Hey, maybe somebody slipped an asshole tablet into my Corn Flakes this morning or something, but what is up with the recent fashion trend of having skulls emblazoned on everything?

Who shops at Walmart exactly – the undead?

Seriously, on just about every t-shirt, casual shirt, and even dress shirt in the store there is a picture of a skull. Either as the main design across the chest, or small cutesy little skulls sewn onto the breast pocket the skulls are everywhere. When and how did this become the popular designer motif? It's as if the department stores of the world have performed some kind of mass marketing Vulcan mind twist on us all in order to convince us that skulls are, in fact, cool.

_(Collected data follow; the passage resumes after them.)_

-- ==== Sys2Proof/Machine/Power.lean ====
section
/-! DEFINITION. Power sequencing and supervision (R391–R411, R484, R533). -/

namespace Sys2Proof.Machine

open Sys2Proof

def setSeq (s : State) (f : Sequencer → Sequencer) : State := setAon s (fun a => { a with seq := f a.seq })

def seqStep (s : State) (i : Nat) : SeqStep := s.aon.tables.steps.getD i ⟨0x1F, 4, 0, 0, 0⟩

/-- The step that enables a rail (R394). -/
def stepOfRail (s : State) (v : Nat) : Option Nat :=
  (List.range s.aon.tables.steps.length).find? (fun i => (seqStep s i).rail == v)

/-- The nominal voltage now in force: the tensor supply's is its setpoint (R168). -/
def presentNominal (s : State) (v : Nat) : Nat :=
  if s.boot.mainOn && tensorRail s == some v then setpointOf s (s.tensor.raising.getD s.tensor.setpoint) else (railCfg s v).nominal

/-- 0, or 2 below and 3 above a window around a nominal voltage (R393, R410). -/
def windowSide (c : RailCfg) (nominal mv : Nat) : Nat :=
  if 1000 * mv < nominal * (1000 - c.under) then 2
  else if nominal * (1000 + c.above) < 1000 * mv then 3
  else 0

/-- The same for the windows in force: a reading inside the old or the new one is no fault (R397). -/
def railSide (s : State) (v mv : Nat) : Nat :=
  let c := railCfg s v
  let old := match (rail s v).window with
    | some (n, t) => decide (s.now ≤ t) && windowSide c n mv == 0
    | none => false
  if old then 0 else windowSide c (presentNominal s v) mv

/-! ### Snapshot (R407, R408) -/

/-- The operating point as the snapshot codes it. -/
def ktCode (s : State) : Nat := if s.boot.mainOn then s.tensor.point else 0

def railRecord (s : State) (v : Nat) : List Byte :=
  let r := rail s v
  leBytes 2 r.a ++ leBytes 2 r.b ++ leBytes 2 r.current ++ leBytes 1 r.status ++ leBytes 1 (b2n r.good + r.flags)
    ++ leBytes 4 (min 4294967295 ((s.now - r.changedAt) / 1000)) ++ leBytes 2 (min 65535 ((s.now - r.readAt) / 1000)) ++ [0, 0]

/-- The reading of a die sensor: of its channels in service, the one nearer the protective limit (R102, R418). -/
def dieReading (s : State) (i : Nat) : Int :=
  let a := s.aon.thermal.dieA.getD i 0
  let b := s.aon.thermal.dieB.getD i 0
  if isFenced s 0x04 (2 * i) then b else if isFenced s 0x04 (2 * i + 1) then a else max a b

def fan (s : State) (i : Nat) : Fan := Tbl.getD s.aon.fans i Fan.init

def fanCfg (s : State) (i : Nat) : FanCfg := s.aon.tables.fans.getD i ⟨false, 2, 1200, 20, 0⟩

/-- Every used fan is driven at 100 %: a Stalled fan, the critical temperature, the safe state, or no image that could be
accepted (R415, R422, R437, R508). -/
def fansForced (s : State) : Bool :=
  s.aon.fans.any (fun e => e.2.state == 7) || s.aon.thermal.critical || s.faults.safeState || s.boot.phase == .noImage

/-- The commanded duty of a used fan in 0.1 % (R414): the plan's, while the main domain is off the main-off row's. -/
def commandedDuty (s : State) (i : Nat) : Nat :=
  let c := fanCfg s i
  let plan := if s.boot.mainOn then
      ((s.aon.tables.rows.getD (s.aon.thermal.zoneRows.getD c.zone 0) ⟨0, [], 1, []⟩).duties.getD c.zone 0)
    else s.aon.tables.mainOff.getD c.zone 0
  let d := max (10 * plan) (fan s i).floor
  if d = 0 then 0 else max d (10 * c.minDuty)

/-- What a fan is driven at, in 0.1 % (R412–R417, R440). -/
def fanDrive (s : State) (i : Nat) : Nat :=
  let f := fan s i
  if s.aon.tables.fans.isEmpty then 1000
  else if !(fanCfg s i).used then 0
  else if fansForced s then 1000
  else if f.state = 1 ∨ f.state = 3 then 0
  else if f.state = 5 then commandedDuty s i
  else 1000

def fanRecord (s : State) (i : Nat) : List Byte :=
  leBytes 1 (fanDrive s i / 10) ++ leBytes 1 (fan s i).state ++ leBytes 2 (min 65535 ((fan s i).speed / 16))

/-- The shutdown that a rail's fault in On began is under way (R404, R409). -/
def faultShutdown (s : State) (v : Nat) : Bool :=
  s.aon.seq.state == .on && (s.aon.seq.down == some .retry || (s.aon.seq.down == some .heldOff && (rail s v).fenced))

/-- The rail whose fault was raised first in the millisecond before, or that began the shutdown under way; 0xFF for none
(R407, R409). -/
def firstFailing (s : State) : Nat :=
  match s.aon.seq.firstFail with
  | some (v, t) => if s.now ≤ t + 1000000 ∨ faultShutdown s v = true then v else 0xFF
  | none => 0xFF

/-- The snapshot's bytes (R407): cause, and the rail whose fault was raised first in the millisecond before. -/
def snapshotBytes (s : State) (cause : Nat) : List Byte :=
  let q := s.aon.seq
  let running := q.state == .sequencing || q.state == .retry
  let first := firstFailing s
  let b := [1] ++ leBytes 1 (b2n running + 2 * b2n q.down.isSome + 4 * b2n q.vinDiffer + 8 * b2n q.unread)
    ++ leBytes 1 cause ++ leBytes 1 (if q.state == .sequencing then q.step else 0xFF)
    ++ leBytes 4 (maskOf 24 (fun v => (rail s v).enabled)) ++ leBytes 4 (maskOf 24 (fun v => (rail s v).good))
    ++ leBytes 4 (maskOf 24 (fun v => (rail s v).fenced)) ++ leBytes 6 s.vault.seconds ++ leBytes 2 (rtcTicks s)
    ++ leBytes 2 q.vinA ++ leBytes 2 q.vinB ++ leBytes 1 first ++ leBytes 1 (ktCode s)
    ++ leBytes 2 (satAdd 16 (counter s 0x0C03 0) 1)
    ++ ((List.range 24).map (railRecord s)).flatten
    ++ ((List.range 8).map (fun i => leBytes 2 (ofSigned (dieReading s i) 16))).flatten
    ++ ((List.range 12).map (fanRecord s)).flatten ++ List.replicate 28 0
  b ++ leBytes 4 (crc32c b).toNat

/-- The snapshot is written; it overwrites the previous one (R407, R408). -/
def writeSnapshot (s : State) (cause : Nat) : State :=
  let old := s.aon.seq.unread
  let bytes := snapshotBytes s cause
  let s := bump s 0x0C03 0 16
  raiseAon (setSeq s (fun q => { q with snapshot := bytes, stored := true, unread := true })) 0x0705 false (cause + 256 * b2n old)

/-! ### Releasing and enabling -/

def releaseRail (s : State) (v : Nat) : State :=
  setRail s v (fun r => { r with enabled := false, status := if r.fenced then 4 else 0, changedAt := s.now, badA := 0, badB := 0 })

def enableRail (s : State) (v : Nat) : State :=
  setRail s v (fun r => { r with enabled := true, status := 1, changedAt := s.now, badA := 0, badB := 0 })

/-- A step's rail is released in power-down; the main domain stops before the first of its supplies is (R396). -/
def releaseStep (s : State) (i : Nat) : State :=
  let v := (seqStep s i).rail
  if 24 ≤ v then s
  else releaseRail (if (railCfg s v).main then stopMain s else s) v

/-- A rail is fenced until VAON is lost or its fence is released (R404). -/
def fenceRail (s : State) (v : Nat) : State :=
  let s := setRail (bump s 0x0301 0x11 16) v (fun r => { r with fenced := true, status := 4, proving := none })
  raiseAon s 0x0708 true (v + 256)

/-- The sequence begins at step 0. -/
def startSequence (s : State) (state : SeqState) (attempt : Nat) : State :=
  setSeq s (fun q => { q with
    state := state, step := 0, acted := false, attempt := attempt, startedAt := s.now,
    timer := s.now + 10000 * (seqStep s 0).delay, done := [], down := none })

/-- The request for a fence proof ends, and the sequencer is back in Held off (R404). -/
def endProof (s : State) (ok : Bool) : State :=
  match s.aon.seq.proof with
  | none => s
  | some (v, o) =>
    let s := setSeq s (fun q => { q with state := .heldOff, proof := none, down := none })
    if ok then
      let s := raiseAon (setRail s v (fun r => { r with fenced := false, status := 0 })) 0x0708 false v
      finishOrigin s o { status := .ok }
    else finishOrigin s o { status := .lasting }

/-- A power-down has released every step (R396, R402, R404, R484, R496). -/
def endDown (s : State) (goal : DownTo) : State :=
  let s := setSeq s (fun q => { q with down := none, acted := false })
  match goal with
  | .off => setSeq s (fun q => { q with state := .off, stayOff := true })
  | .restart => setBoot (setSeq s (fun q => { q with state := .off })) (fun b =>
      { b with phase := .selecting, noQualify := false, scanStopped := false, startAt := s.now })
  | .reselect => setBoot (setSeq s (fun q => { q with state := .off })) (fun b => { b with phase := .selecting, noQualify := true })
  | .retry => setSeq s (fun q => { q with state := .retry, timer := s.now + 100000000 })
  | .heldOff => stopMain (setSeq s (fun q => { q with state := .heldOff }))
  | .proved ok => endProof s ok

/-- The next step in reverse order is released, its down delay starts (R396). -/
def downNext (s : State) : State :=
  match s.aon.seq.down, s.aon.seq.done with
  | some goal, [] => endDown (stopMain s) goal
  | some _, i :: _ => setSeq (releaseStep s i) (fun q => { q with timer := s.now + 10000 * (seqStep s i).down })
  | none, _ => s

/-- A calibration run under way is abandoned (R473). -/
def abandonCalibration (s : State) : State :=
  match s.aon.cal.run with
  | none => s
  | some r =>
    let s := setAon s (fun a => { a with cal := { a.cal with run := none } })
    match r.origin with
    | none => s
    | some o => finishOrigin s o { status := .cancelled }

I’m sure the teenybopper vitamin-C deficient Goth kids and the greasy meth people you see hanging around at the bus station bumming cigarettes love their skull shirts - but I’m thirty-fucking-seven years old, dammit! I don’t particularly want skulls on my clothes, as I don’t feel that they accurately represent where I am at this stage of my life, thank you very much.

Can you image me wearing skull clothes? What kind of message is that to send out for a single thirty-seven year old man? “Hi, my name is Terry and I may or may not have a body in the trunk of my car. Can I get your number?” I'm not going to coax many dates that way am I? No! I’m likely to have an easier time teaching square dancing to coma patients.

Now, I’m not saying that I’m some kind of a fashion plate or anything – shit, I couldn’t get pussy from a dead cat. Even my fantasies just want to be friends. But if I were to suddenly take to wearing any of these plentiful skull shirts I’d give off all the sophistication of a two marbles rolling around inside a tin can.

Doesn't anyone wear shirts with cute, little harmless alligators or non-assuming horses on them anymore?